EXERCISE PROMPT: Please filter the data down to the lines that include the word "from" and copy them.

RECORD SET:
[Start of Attachment]

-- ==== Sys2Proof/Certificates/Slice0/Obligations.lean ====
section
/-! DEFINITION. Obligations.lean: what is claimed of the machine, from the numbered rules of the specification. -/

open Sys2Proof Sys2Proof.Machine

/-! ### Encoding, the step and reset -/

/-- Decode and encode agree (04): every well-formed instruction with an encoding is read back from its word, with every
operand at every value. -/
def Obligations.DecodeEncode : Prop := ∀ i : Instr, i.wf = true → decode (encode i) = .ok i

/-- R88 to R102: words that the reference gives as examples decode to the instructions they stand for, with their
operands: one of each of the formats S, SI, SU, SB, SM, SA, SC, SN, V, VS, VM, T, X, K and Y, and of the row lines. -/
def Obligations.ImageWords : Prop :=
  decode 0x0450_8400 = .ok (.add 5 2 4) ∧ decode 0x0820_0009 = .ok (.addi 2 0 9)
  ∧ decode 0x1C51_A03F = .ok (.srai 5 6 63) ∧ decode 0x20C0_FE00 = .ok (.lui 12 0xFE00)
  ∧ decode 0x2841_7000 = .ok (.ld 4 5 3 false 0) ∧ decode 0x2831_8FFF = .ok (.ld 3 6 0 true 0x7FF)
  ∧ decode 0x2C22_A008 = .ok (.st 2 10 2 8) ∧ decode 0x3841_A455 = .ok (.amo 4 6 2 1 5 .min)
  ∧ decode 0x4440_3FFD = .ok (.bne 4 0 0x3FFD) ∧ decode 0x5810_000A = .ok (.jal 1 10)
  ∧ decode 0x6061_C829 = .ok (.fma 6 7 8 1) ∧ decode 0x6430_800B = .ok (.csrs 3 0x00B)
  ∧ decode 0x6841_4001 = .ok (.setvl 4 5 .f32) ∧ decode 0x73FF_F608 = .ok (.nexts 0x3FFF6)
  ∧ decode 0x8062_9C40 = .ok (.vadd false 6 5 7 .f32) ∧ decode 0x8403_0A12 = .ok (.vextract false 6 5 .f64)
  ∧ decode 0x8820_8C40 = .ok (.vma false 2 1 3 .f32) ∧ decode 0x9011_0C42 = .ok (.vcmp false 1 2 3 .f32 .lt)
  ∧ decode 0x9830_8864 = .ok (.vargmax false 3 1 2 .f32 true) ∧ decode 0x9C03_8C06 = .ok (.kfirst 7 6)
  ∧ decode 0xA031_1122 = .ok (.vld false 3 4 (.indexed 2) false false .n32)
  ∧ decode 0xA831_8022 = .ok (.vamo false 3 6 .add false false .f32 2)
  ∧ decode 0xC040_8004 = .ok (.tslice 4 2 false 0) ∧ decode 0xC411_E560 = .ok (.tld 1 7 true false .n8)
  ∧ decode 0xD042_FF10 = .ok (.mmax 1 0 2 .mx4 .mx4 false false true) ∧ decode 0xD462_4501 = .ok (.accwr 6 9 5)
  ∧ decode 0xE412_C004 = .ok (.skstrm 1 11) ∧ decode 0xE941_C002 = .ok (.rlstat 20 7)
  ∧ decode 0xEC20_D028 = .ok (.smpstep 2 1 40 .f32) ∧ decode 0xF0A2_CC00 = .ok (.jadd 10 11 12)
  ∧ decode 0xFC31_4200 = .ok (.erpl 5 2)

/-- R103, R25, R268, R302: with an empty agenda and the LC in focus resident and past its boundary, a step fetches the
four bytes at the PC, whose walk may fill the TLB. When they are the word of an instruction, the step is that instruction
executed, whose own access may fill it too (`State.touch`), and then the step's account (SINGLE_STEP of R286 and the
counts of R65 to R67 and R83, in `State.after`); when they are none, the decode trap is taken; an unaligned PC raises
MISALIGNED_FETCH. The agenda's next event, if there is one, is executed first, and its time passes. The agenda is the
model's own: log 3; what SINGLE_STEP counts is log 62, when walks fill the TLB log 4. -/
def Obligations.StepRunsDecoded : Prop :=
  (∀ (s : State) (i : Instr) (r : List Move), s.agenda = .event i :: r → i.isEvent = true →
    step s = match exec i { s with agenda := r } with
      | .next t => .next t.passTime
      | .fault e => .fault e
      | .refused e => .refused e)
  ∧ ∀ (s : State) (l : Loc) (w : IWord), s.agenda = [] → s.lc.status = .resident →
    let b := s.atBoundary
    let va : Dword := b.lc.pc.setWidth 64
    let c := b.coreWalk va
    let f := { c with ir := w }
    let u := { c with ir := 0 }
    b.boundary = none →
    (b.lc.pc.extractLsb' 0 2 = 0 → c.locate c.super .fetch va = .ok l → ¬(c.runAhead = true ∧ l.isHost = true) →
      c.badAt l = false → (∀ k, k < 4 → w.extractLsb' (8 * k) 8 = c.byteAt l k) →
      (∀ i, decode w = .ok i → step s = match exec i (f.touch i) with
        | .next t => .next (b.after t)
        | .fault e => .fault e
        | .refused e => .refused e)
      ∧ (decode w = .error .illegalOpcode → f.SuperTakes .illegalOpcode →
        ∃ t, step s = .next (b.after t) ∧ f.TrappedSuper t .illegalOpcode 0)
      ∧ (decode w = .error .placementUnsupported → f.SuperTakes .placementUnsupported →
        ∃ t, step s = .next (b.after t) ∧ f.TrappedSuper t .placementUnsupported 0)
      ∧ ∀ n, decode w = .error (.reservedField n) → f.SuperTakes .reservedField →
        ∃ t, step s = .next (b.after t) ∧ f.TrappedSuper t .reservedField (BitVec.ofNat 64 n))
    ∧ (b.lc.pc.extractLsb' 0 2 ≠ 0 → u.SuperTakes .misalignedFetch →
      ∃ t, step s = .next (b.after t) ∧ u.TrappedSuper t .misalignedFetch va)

[End of Attachment]
[Start of Attachment]

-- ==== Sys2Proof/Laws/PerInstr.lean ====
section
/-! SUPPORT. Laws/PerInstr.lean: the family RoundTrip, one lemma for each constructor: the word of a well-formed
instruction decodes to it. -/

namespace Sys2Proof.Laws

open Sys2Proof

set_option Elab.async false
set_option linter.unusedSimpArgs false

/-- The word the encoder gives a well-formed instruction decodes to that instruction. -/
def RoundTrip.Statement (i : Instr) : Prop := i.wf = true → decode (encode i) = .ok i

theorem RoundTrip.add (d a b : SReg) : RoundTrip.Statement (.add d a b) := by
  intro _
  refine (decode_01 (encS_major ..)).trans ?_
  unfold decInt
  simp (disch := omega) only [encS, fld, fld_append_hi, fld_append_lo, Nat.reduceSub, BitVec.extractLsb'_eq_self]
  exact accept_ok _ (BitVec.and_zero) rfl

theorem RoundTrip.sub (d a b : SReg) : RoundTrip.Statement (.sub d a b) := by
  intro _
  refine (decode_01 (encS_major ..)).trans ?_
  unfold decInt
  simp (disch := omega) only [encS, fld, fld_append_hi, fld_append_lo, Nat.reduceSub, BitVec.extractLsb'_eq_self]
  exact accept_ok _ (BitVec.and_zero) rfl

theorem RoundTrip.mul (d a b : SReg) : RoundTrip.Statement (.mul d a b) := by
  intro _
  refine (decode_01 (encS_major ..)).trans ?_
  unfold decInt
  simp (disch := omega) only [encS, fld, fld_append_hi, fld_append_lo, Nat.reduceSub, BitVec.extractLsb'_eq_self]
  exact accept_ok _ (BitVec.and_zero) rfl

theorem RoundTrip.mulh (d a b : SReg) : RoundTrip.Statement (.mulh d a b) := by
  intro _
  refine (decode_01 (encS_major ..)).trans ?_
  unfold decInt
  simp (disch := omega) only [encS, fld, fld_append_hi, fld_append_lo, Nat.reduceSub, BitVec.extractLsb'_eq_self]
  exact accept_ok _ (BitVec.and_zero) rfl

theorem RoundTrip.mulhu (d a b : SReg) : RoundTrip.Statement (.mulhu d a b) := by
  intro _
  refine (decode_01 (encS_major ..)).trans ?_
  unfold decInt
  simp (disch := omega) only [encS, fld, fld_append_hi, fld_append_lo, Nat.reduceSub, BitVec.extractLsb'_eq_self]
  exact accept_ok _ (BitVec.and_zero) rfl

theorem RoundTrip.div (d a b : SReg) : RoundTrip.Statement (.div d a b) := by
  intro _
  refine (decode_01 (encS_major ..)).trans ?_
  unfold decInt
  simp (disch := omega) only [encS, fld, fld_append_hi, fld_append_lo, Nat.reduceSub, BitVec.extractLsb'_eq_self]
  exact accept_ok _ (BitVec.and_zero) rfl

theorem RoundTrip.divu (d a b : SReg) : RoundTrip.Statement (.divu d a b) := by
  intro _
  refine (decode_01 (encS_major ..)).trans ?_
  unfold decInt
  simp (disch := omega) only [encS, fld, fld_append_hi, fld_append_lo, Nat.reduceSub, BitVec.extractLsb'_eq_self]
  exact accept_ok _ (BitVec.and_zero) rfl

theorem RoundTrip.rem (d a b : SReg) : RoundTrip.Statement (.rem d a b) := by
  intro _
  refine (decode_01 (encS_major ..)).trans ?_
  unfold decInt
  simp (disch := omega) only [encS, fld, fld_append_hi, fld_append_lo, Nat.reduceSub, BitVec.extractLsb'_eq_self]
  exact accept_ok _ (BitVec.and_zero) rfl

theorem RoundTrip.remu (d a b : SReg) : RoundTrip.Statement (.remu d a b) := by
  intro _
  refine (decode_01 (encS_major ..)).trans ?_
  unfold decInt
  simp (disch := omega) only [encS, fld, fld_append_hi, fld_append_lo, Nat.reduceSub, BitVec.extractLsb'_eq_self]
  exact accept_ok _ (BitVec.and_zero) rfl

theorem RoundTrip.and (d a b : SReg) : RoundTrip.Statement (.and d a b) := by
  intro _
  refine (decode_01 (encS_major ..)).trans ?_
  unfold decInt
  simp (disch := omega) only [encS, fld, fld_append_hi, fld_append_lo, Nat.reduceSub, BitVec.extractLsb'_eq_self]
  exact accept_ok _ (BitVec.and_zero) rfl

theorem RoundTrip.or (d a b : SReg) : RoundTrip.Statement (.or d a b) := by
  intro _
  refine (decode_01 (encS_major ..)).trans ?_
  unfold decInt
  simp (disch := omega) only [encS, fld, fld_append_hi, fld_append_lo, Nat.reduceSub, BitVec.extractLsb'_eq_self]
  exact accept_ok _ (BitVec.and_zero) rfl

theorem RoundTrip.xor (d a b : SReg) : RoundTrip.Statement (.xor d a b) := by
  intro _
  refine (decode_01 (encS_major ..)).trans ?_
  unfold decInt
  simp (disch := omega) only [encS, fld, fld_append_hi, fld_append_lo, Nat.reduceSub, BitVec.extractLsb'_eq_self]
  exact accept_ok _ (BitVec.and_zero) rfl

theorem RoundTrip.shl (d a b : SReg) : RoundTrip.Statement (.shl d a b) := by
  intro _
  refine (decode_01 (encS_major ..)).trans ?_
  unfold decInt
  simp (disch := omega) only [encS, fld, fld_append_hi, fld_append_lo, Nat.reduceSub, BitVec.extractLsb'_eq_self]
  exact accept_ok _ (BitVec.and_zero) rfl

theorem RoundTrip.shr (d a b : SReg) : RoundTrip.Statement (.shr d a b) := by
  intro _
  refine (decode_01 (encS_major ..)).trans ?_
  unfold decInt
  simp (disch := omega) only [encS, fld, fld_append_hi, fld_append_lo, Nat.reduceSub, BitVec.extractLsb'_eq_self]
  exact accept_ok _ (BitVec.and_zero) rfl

[End of Attachment]

RESPONSE TO THE EXERCISE:
/-! DEFINITION. Obligations.lean: what is claimed of the machine, from the numbered rules of the specification. -/
/-- Decode and encode agree (04): every well-formed instruction with an encoding is read back from its word, with every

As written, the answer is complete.